Garden Bloggers' Bloom Day - October 2020
Garden Bloggers' Bloom Day in this Zone 8b looks more like spring than days after our first frost date! Of course, if I go by the zip-code a block away, I have another week.
There was one nice rain last week, and the plants really responded well, so much better than hose water, even though I have nice hose water!
I'm presenting my blooms in a new way this month, sorted by color.
Yellows and Oranges and Reds
Black-eyed Susan, unknown kind, so I need to let it self-seed and save some seeds myself. A very late bloomer, a short plant thick with small flowers.
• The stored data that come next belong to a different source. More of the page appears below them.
-- ==== Sys2Proof/Certificates/Slice0/Obligations.lean ====
section
/-!
DEFINITION. The statements for the provers, from the numbered rules of spec/. Each docstring names the rule. `State.wf` is
the model's invariant (Safety.lean); `StepKeepsWellFormed` states that every step keeps it and `EveryResetIsWellFormed`
that every reset has it. The witnesses of the hypotheses are in Tests/Slice0.lean.
-/

open Sys2Proof Sys2Proof.Machine

/-! ## Encoding -/

/-- Every well-formed instruction is what its command word decodes to (30_encoding.md R51 to R55). -/
def Obligations.DecodeOfEncode : Prop :=
  ∀ (n : Nat) (i : Instr), i.wf n = true → decode n (encode n i) = .instr i

/-- A word that decodes to an instruction is that instruction's command word: no two words mean the same
(30_encoding.md R55, R57). -/
def Obligations.EncodeOfDecode : Prop :=
  ∀ (n : Nat) (w : Bits) (i : Instr), decode n w = .instr i → i.wf n = true ∧ encode n i = w

/-- 30_encoding.md R55: every W-bit word is `addr ++ t ++ op`, and decodes as the rule's Decode says. -/
def Obligations.DecodeIsTotal : Prop :=
  ∀ (n : Nat) (w : Bits), w.length = n + 3 →
    ∃ (a : Bits) (t o₁ o₀ : Bool), a.length = n ∧ w = a ++ [t, o₁, o₀] ∧
      (o₁ = false ∧ o₀ = false ∧ t = false → decode n w = .instr (.predict a)) ∧
      (o₁ = false ∧ o₀ = true → decode n w = .instr (.update a (if t then .taken else .notTaken))) ∧
      (o₁ = true ∧ o₀ = false ∧ t = false ∧ a = Bits.zeros n → decode n w = .instr .monitor) ∧
      (o₁ = true ∧ o₀ = true ∨ o₁ = false ∧ o₀ = false ∧ t = true
          ∨ o₁ = true ∧ o₀ = false ∧ (t = true ∨ a ≠ Bits.zeros n) →
        ∃ why, decode n w = .illegal why)

/-- 30_encoding.md R66: the worked encodings, N = 4: text to word, word to instruction, and the ILLEGAL words.
The spec marks the rule derived (from R51 to R57). -/
def Obligations.WorkedEncodings : Prop :=
  (assembleText 4 "predict 0b0011").map (wordsOf 4) = some [Bits.ofNat 7 0x18]
  ∧ (assembleText 4 "update 0b0011, T").map (wordsOf 4) = some [Bits.ofNat 7 0x1D]
  ∧ (assembleText 4 "update 0b0011, N").map (wordsOf 4) = some [Bits.ofNat 7 0x19]
  ∧ (assembleText 4 "monitor").map (wordsOf 4) = some [Bits.ofNat 7 0x02]
  ∧ (assembleText 4 "predict 0b1010").map (wordsOf 4) = some [Bits.ofNat 7 0x50]
  ∧ (assembleText 4 "update 0b1010, T").map (wordsOf 4) = some [Bits.ofNat 7 0x55]
  ∧ decode 4 (Bits.ofNat 7 0x18) = .instr (.predict [false, false, true, true])
  ∧ decode 4 (Bits.ofNat 7 0x1D) = .instr (.update [false, false, true, true] .taken)
  ∧ decode 4 (Bits.ofNat 7 0x19) = .instr (.update [false, false, true, true] .notTaken)
  ∧ decode 4 (Bits.ofNat 7 0x02) = .instr .monitor
  ∧ decode 4 (Bits.ofNat 7 0x50) = .instr (.predict [true, false, true, false])
  ∧ decode 4 (Bits.ofNat 7 0x55) = .instr (.update [true, false, true, false] .taken)
  ∧ decode 4 (Bits.ofNat 7 0x03) = .illegal .reservedOp
  ∧ decode 4 (Bits.ofNat 7 0x1C) = .illegal .predictOutcomeBit
  ∧ decode 4 (Bits.ofNat 7 0x0A) = .illegal .monitorReservedField

/-- A number of the opcode table that decodes to an instruction runs as that instruction in the first step after reset.
It rests on the model's choices: notes/assumptions/2.md, the configuration of State.reset (4.md), and 12.md. -/
def Obligations.TableWordRunsFirst : Prop :=
  ∀ (nbits w : Nat) (i : Instr), decodeTableWord nbits w = some i →
    step (State.reset.withFetchWord nbits w) = exec i State.reset

/-! ## The step -/

/-- A step runs the decoded instruction: `step` takes the word off the input and is `exec` of what it decodes to
(42_operations.md R108). -/
def Obligations.StepRunsDecodedInstruction : Prop :=
  ∀ (s : State) (w : Bits) (rest : List Input) (i : Instr),
    s.input = .command w :: rest → decode s.cfg.n w = .instr i → step s = exec i (s.setInput rest)
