-- ==== Sys2Proof/Laws/Decode.lean ====
section
/-!
SUPPORT. The decoder on a word written as its three fields, and the shape of every word.
-/

namespace Sys2Proof

/-- A word of N + 3 bits is `addr ++ t ++ op` (30_encoding.md R51). -/
theorem word_fields {n : Nat} {w : Bits} (h : w.length = n + 3) :
    ∃ (a : Bits) (t o₁ o₀ : Bool), a.length = n ∧ w = a ++ [t, o₁, o₀] := by
  have h3 : (w.drop n).length = 3 := by simp [h]
  match hd : w.drop n, h3 with
  | [t, o₁, o₀], _ => exact ⟨w.take n, t, o₁, o₀, by simp [h], by rw [← hd, List.take_append_drop]⟩

/-- The decoder on a word given by its fields. -/
theorem decode_fields {n : Nat} {a : Bits} (t o₁ o₀ : Bool) (h : a.length = n) :
    decode n (a ++ [t, o₁, o₀]) =
      match t, o₁, o₀ with
      | false, false, false => .instr (.predict a)
      | true, false, false => .illegal .predictOutcomeBit
      | true, false, true => .instr (.update a .taken)
      | false, false, true => .instr (.update a .notTaken)
      | t, true, false =>
        if t = false ∧ a = Bits.zeros n then .instr .monitor else .illegal .monitorReservedField
      | _, true, true => .illegal .reservedOp := by
  subst h
  simp only [decode, Command.addr, List.length_append, List.length_cons, List.length_nil, List.drop_left,
    List.take_left, if_true]
  cases t <;> cases o₁ <;> cases o₀ <;> simp

/-- A word the decoder does not reject for its width has N + 3 bits. -/
theorem length_of_decode {n : Nat} {w : Bits} (h : decode n w ≠ .wrongWidth) : w.length = n + 3 := by
  by_contra hc
  exact h (by simp [decode, hc])

/-- A word of N + 3 bits is not rejected for its width. -/
theorem decode_ne_wrongWidth {n : Nat} {w : Bits} (h : w.length = n + 3) : decode n w ≠ .wrongWidth := by
  obtain ⟨a, t, o₁, o₀, ha, rfl⟩ := word_fields h
  rw [decode_fields t o₁ o₀ ha]
  cases t <;> cases o₁ <;> cases o₀ <;> simp
  split <;> simp

end Sys2Proof
end

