-- ==== Sys2Proof/Tests/Slice0.lean ====
section
/-!
SUPPORT. The model's own tests and the witnesses of the statements' hypotheses. Expected values are those of
95_test_vectors.md, 30_encoding.md R66 and 41_indexing.md R106, transcribed by hand; each group names its section.
-/

namespace Sys2Proof.Machine.Tests

/-- The bit vector of `L` bits and value `n`, for writing small states. -/
def v (L n : Nat) : Bits := Bits.ofNat L n

/-- A configuration with legal mode codes. -/
def config (x : Variant) (n h s k : Nat) : CfgInput := ⟨x.code, n, h, s, k, 0, 0⟩

/-- The state after a reset with such a configuration. -/
def fresh (x : Variant) (n h s k : Nat) : State := State.resetWith (Cfg.ofInput (config x n h s k))

/-- GAg, N = 4, H = 2, S = 2: the configuration of sections 2.10 and 2.11. -/
def gag : State := fresh .GAg 4 2 2 0

/-- The state of section 2.10's second row: BHR = 01, PHT{01:10}. -/
def trained : State := (gag.setBhr (v 2 1)).setPht [(v 2 1, v 2 2)]

/-- The state a result goes on with. -/
def nextOf : Result → Option State
  | .next t => some t
  | _ => none

/-- One step on the command word of value `w`. -/
def after (s : State) (w : Nat) : Option State := nextOf (step (s.withFetchWord 8 w))

/-- The last response word. -/
def lastWord (s : State) : Option (BitVec 7) := s.output.getLast?.map (·.word)

/-- `trained` after `predict 0b0011`. -/
def pending : State := (((trained.setCtr (v 2 2)).setPend true).setPaddr (v 4 3))

/-- A state faulted by the word 0x03 (section 2.11). -/
def faulted : State := gag.setFault 0b010#3 (v 7 3)

/-! ## WellFormed refuses each ill-formed term -/

theorem test_wf_predict_short : Instr.wf 4 (.predict [true, true, true]) = false := by decide
theorem test_wf_predict_long : Instr.wf 4 (.predict [true, true, true, true, true]) = false := by decide
theorem test_wf_update_short : Instr.wf 4 (.update [] .taken) = false := by decide
theorem test_wf_update_long : Instr.wf 1 (.update [true, true] .notTaken) = false := by decide
theorem test_wf_ok : Instr.wf 4 (.predict [false, false, true, true]) = true ∧ Instr.wf 1 (.update [true] .taken) = true
    ∧ Instr.wf 7 .monitor = true := by decide

/-! ## Decode, words written out bit by bit (section 2.9) -/

theorem test_decode_predict : decode 4 [false, false, true, true, false, false, false]
    = .instr (.predict [false, false, true, true]) := by decide
theorem test_decode_predict_t1 : decode 4 [false, false, true, true, true, false, false]
    = .illegal .predictOutcomeBit := by decide
theorem test_decode_update_taken : decode 4 [false, false, true, true, true, false, true]
    = .instr (.update [false, false, true, true] .taken) := by decide
theorem test_decode_update_not_taken : decode 4 [false, false, true, true, false, false, true]
    = .instr (.update [false, false, true, true] .notTaken) := by decide
theorem test_decode_update_largest : decode 4 [true, true, true, true, true, false, true]
    = .instr (.update [true, true, true, true] .taken) := by decide
theorem test_decode_monitor : decode 4 [false, false, false, false, false, true, false] = .instr .monitor := by decide
theorem test_decode_monitor_addr : decode 4 [false, false, true, true, false, true, false]
    = .illegal .monitorReservedField := by decide
theorem test_decode_monitor_t1 : decode 4 [false, false, false, false, true, true, false]
    = .illegal .monitorReservedField := by decide
theorem test_decode_reserved_op : decode 4 [false, false, false, false, false, true, true] = .illegal .reservedOp
    ∧ decode 4 [false, false, true, true, true, true, true] = .illegal .reservedOp := by decide
theorem test_decode_one_bit_addresses : decode 1 [true, false, false, false] = .instr (.predict [true])
    ∧ decode 1 [true, true, false, true] = .instr (.update [true] .taken)
    ∧ decode 1 [false, false, true, false] = .instr .monitor := by decide
theorem test_decode_width : decode 4 [false, false, false, false, false, false] = .wrongWidth
    ∧ decode 4 [false, false, false, false, false, false, false, false] = .wrongWidth := by decide
theorem test_table_words : decodeTableWord 8 0x18 = some (.predict [false, false, true, true])
    ∧ decodeTableWord 8 0x1D = some (.update [false, false, true, true] .taken)
    ∧ decodeTableWord 8 0x02 = some .monitor ∧ decodeTableWord 8 0x03 = none
    ∧ decodeTableWord 8 0x98 = none := by decide
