-- ==== Sys2Proof/Laws/Ops.lean ====
section
/-! SUPPORT. One lemma per shared operation: what it does when the bus answers ok, what when it answers fail,
and that it fails or refuses only where said. -/

namespace Sys2Proof.Machine

/-! ## Sequencing -/

@[simp] theorem Result.bind_done (s : State) (k : State → Result) : (Result.done s).bind k = k s := rfl
@[simp] theorem Result.bind_raised (s : State) (k : State → Result) : (Result.raised s).bind k = .raised s := rfl
@[simp] theorem Result.bind_fault (f : Fault) (k : State → Result) : (Result.fault f).bind k = .fault f := rfl
@[simp] theorem Result.bind_refused (r : Refusal) (k : State → Result) :
    (Result.refused r).bind k = .refused r := rfl

theorem Result.bind_assoc (r : Result) (k l : State → Result) :
    (r.bind k).bind l = r.bind fun s => (k s).bind l := by
  cases r <;> rfl

/-! ## The bus environment -/

theorem busAllows_zero (b : Option BusFailure) : busAllows b 0 = true := by
  cases b <;> simp [busAllows]

theorem busAllows_mono {b : Option BusFailure} {m n : Nat} (h : busAllows b n = true) (hmn : m ≤ n) :
    busAllows b m = true := by
  cases b <;> simp_all [busAllows]
  omega

/-- The answers left after `k` successful transactions. -/
theorem busAllows_drop {b : Option BusFailure} {k n : Nat} (h : busAllows b (k + n) = true) :
    busAllows (busDrop b k) n = true := by
  cases b <;> simp_all [busAllows, busDrop]
  omega

@[simp] theorem busDrop_zero (b : Option BusFailure) : busDrop b 0 = b := by
  cases b <;> simp [busDrop]

@[simp] theorem busDrop_drop (b : Option BusFailure) (m n : Nat) : busDrop (busDrop b m) n = busDrop b (m + n) := by
  cases b <;> simp [busDrop]
  omega

theorem State.busNext_eq (s : State) : s.busNext = busDrop s.bus 1 := by
  cases h : s.bus <;> simp [State.busNext, busDrop, h]

theorem State.busFails_of_busOk {s : State} {n : Nat} (h : s.busOk (n + 1) = true) : s.busFails = false := by
  cases hs : s.bus <;> simp_all [State.busOk, busAllows, State.busFails]
  omega

theorem State.busOk_of_not_fails {s : State} (h : s.busFails = false) : s.busOk 1 = true := by
  cases hs : s.bus <;> simp_all [State.busOk, busAllows, State.busFails]
  omega

theorem State.bytesOut_of_busOk {s : State} {n : Nat} (h : s.busOk (n + 1) = true) (k : Nat) :
    s.bytesOut k = k := by
  cases hs : s.bus <;> simp_all [State.busOk, busAllows, State.bytesOut]
  omega

theorem State.bytesOut_le (s : State) (n : Nat) : s.bytesOut n ≤ n := by
  simp only [State.bytesOut]; split
  · split <;> omega
  · exact le_rfl

/-! ## Events -/

theorem State.emitBytes_eq (s : State) (l : List Byte) :
    s.emitBytes l = { s with tr := s.tr ++ l.map Event.byte } := by
  induction l generalizing s with
  | nil => simp [State.emitBytes]
  | cons b l ih => rw [State.emitBytes, ih]; simp [State.emit]

/-! ## Transactions (R70, R102) -/

/-- A transaction the bus answers ok. -/
theorem transaction_ok {s : State} {n : Nat} (m : Level) (l : List Byte) (h : s.busOk (n + 1) = true) :
    transaction m l s = .done { s with
      cs := 1, dc := m, tr := s.tr ++ ([.cs 0, .dc m] ++ l.map .byte ++ [.cs 1]), bus := s.busAfter 1 } := by
  have h1 : ((s.emit (.cs 0)).emit (.dc m)).busFails = false := by
    simpa [State.busFails] using State.busFails_of_busOk h
  simp only [transaction, xfer, h1, Bool.false_eq_true, if_false, Result.bind_done, State.emitBytes_eq]
  simp [State.emit, State.busNext_eq, State.busAfter]

/-- A transaction the bus answers fail. -/
theorem transaction_fail {s : State} (m : Level) (l : List Byte) (h : s.busFails = true) :
    transaction m l s = .raised
      (({ s with tr := s.tr ++ ([.cs 0, .dc m] ++ (l.take (s.bytesOut l.length)).map .byte) } : State).takeError
        .transportFailure) := by
  have h1 : ((s.emit (.cs 0)).emit (.dc m)).busFails = true := by simpa [State.busFails] using h
  have h2 : ((s.emit (.cs 0)).emit (.dc m)).bytesOut l.length = s.bytesOut l.length := by
    simp [State.bytesOut]
  simp only [transaction, xfer, h1, if_true, State.raise, Result.bind_raised, State.emitBytes_eq, h2]
  simp [State.emit, State.takeError]

/-- A transaction ends in one of two ways. -/
theorem transaction_cases (m : Level) (l : List Byte) (s : State) :
    (s.busOk 1 = true ∧ transaction m l s = .done { s with
      cs := 1, dc := m, tr := s.tr ++ ([.cs 0, .dc m] ++ l.map .byte ++ [.cs 1]), bus := s.busAfter 1 }) ∨
    (s.busFails = true ∧ transaction m l s = .raised
      (({ s with tr := s.tr ++ ([.cs 0, .dc m] ++ (l.take (s.bytesOut l.length)).map .byte) } : State).takeError
        .transportFailure)) := by
  cases h : s.busFails
  · left
    exact ⟨State.busOk_of_not_fails h, transaction_ok (n := 0) m l (State.busOk_of_not_fails h)⟩
  · exact .inr ⟨rfl, transaction_fail m l h⟩

/-! ## CommandChannel (R100, R101) -/

theorem sendCommand_ok {s : State} {n : Nat} (c : Byte) (h : s.busOk (n + 1) = true) :
    sendCommand c s = .done { s with
      cs := 1, dc := 0, tr := s.tr ++ cmdEvents c, bus := s.busAfter 1 } := by
  rw [sendCommand, transaction_ok 0 [c] h]; rfl

theorem sendData_ok {s : State} {n : Nat} (l : List Byte) (hl : l ≠ []) (h : s.busOk (n + 1) = true) :
    sendData l s = .done { s with
      cs := 1, dc := 1, bi := BitVec.ofNat 18 l.length, tr := s.tr ++ datEvents l, bus := s.busAfter 1 } := by
  rw [sendData, if_neg hl, transaction_ok (n := n) 1 l (by simpa [State.busOk] using h),
    State.bytesOut_of_busOk h]
  rfl

theorem sendData_nil (s : State) : sendData [] s = .refused .emptyData := rfl

theorem sendWire_ok {s : State} {n : Nat} (c : Byte) (l : List Byte) (hl : l ≠ []) (h : s.busOk (n + 2) = true) :
    sendWire c l s = .done { s with
      cs := 1, dc := 1, bi := BitVec.ofNat 18 l.length, tr := s.tr ++ wireEvents c l, bus := s.busAfter 2 } := by
  rw [sendWire, sendCommand_ok (n := n + 1) c h, Result.bind_done, sendData_ok (n := n) l hl]
  · simp [wireEvents, State.busAfter]
  · exact busAllows_drop (k := 1) (by rwa [show 1 + (n + 1) = n + 2 by omega])

/-- The data transactions of a burst, none of them empty. -/
theorem sendAll_ok {s : State} {n : Nat} (ls : List (List Byte)) (hl : ∀ l ∈ ls, l ≠ [])
    (h : s.busOk (ls.length + n) = true) (hne : ls ≠ []) :
    sendAll ls s = .done { s with
      cs := 1, dc := 1, bi := BitVec.ofNat 18 (ls.getLast hne).length,
      tr := s.tr ++ ls.flatMap datEvents, bus := s.busAfter ls.length } := by
  induction ls generalizing s with
  | nil => exact absurd rfl hne
  | cons l ls ih =>
    have h1 : s.busOk ((ls.length + n) + 1) = true := by
      rw [List.length_cons] at h; rwa [show ls.length + n + 1 = ls.length + 1 + n by omega]
    have h2 : busAllows (busDrop s.bus 1) (ls.length + n) = true := busAllows_drop (by rwa [Nat.add_comm 1])
    rw [sendAll, sendData_ok (n := ls.length + n) l (hl l List.mem_cons_self) h1, Result.bind_done]
    by_cases hls : ls = []
    · subst hls; simp [sendAll]
    · rw [ih (fun l' hl' => hl l' (List.mem_cons_of_mem _ hl')) (by exact h2) hls]
      simp [State.busAfter, List.getLast_cons hls, Nat.add_comm]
'Moonbeam' Yarrow's second wind, after I cut it back.
Sulfur Cosmos is the only flower showing early morning signs of a cold night by starting out with dropped stems. It perks back up once the sun has been on it a while.
Larger Black-eyed Susans and Blanket Flowers in the Pollinator Garden.
Calendulas and late sown zinnias.
Lots of coreopsis. Upper right is Plains, upper left is lance-leaf and UpTick™. Lower photo is UpTick.
My favorite right now, the common ordinary Ditch Lily! Blooming for the second time this year, each stem is loaded with buds.
Left is Mexican Red Sunflower, a very late planting that defied my low expectations. Right is creeping zinnia, not much alone, but an adorable container spiller.
I hope to be forgiven for including a weed, and with a weed this lovely, I should be! This is the lovely, yet invasive (and very, very hard to completely eradicate!) Oxalis or Wood Sorrel. I never had oxalis until last year, now I have it in the herb garden (boo!) and the blueberry bed (small clumps are welcome). Let's not be too hard on oxalis, after all, we can actually pay money for purple leaved varieties ('Burgundy' or 'Zinfandel') and it is just a type of shamrock.
Blues and Purples
Dragon Tongue Bean
Left is Rocket Larkspur hiding in the Pollinator Garden. Right is re-blooming Wild Basil, which is not a basil, but is a perennial in the same mint family. Mine does as well in full sun and shallow soil (as here) or under the canopy of other plants in the more fertile Pollinator Garden.
Prostrate Rosemary, a small transplant from a stem I rooted in water.
Tuscan Blue Rosemary
Right is good ol' alyssum, which never quit.
Left is Knautia Macedonica 'Red Knight' which came back after being cut to the ground. I tore out most of the morning glories, but a few blues and these delicate pinks are left.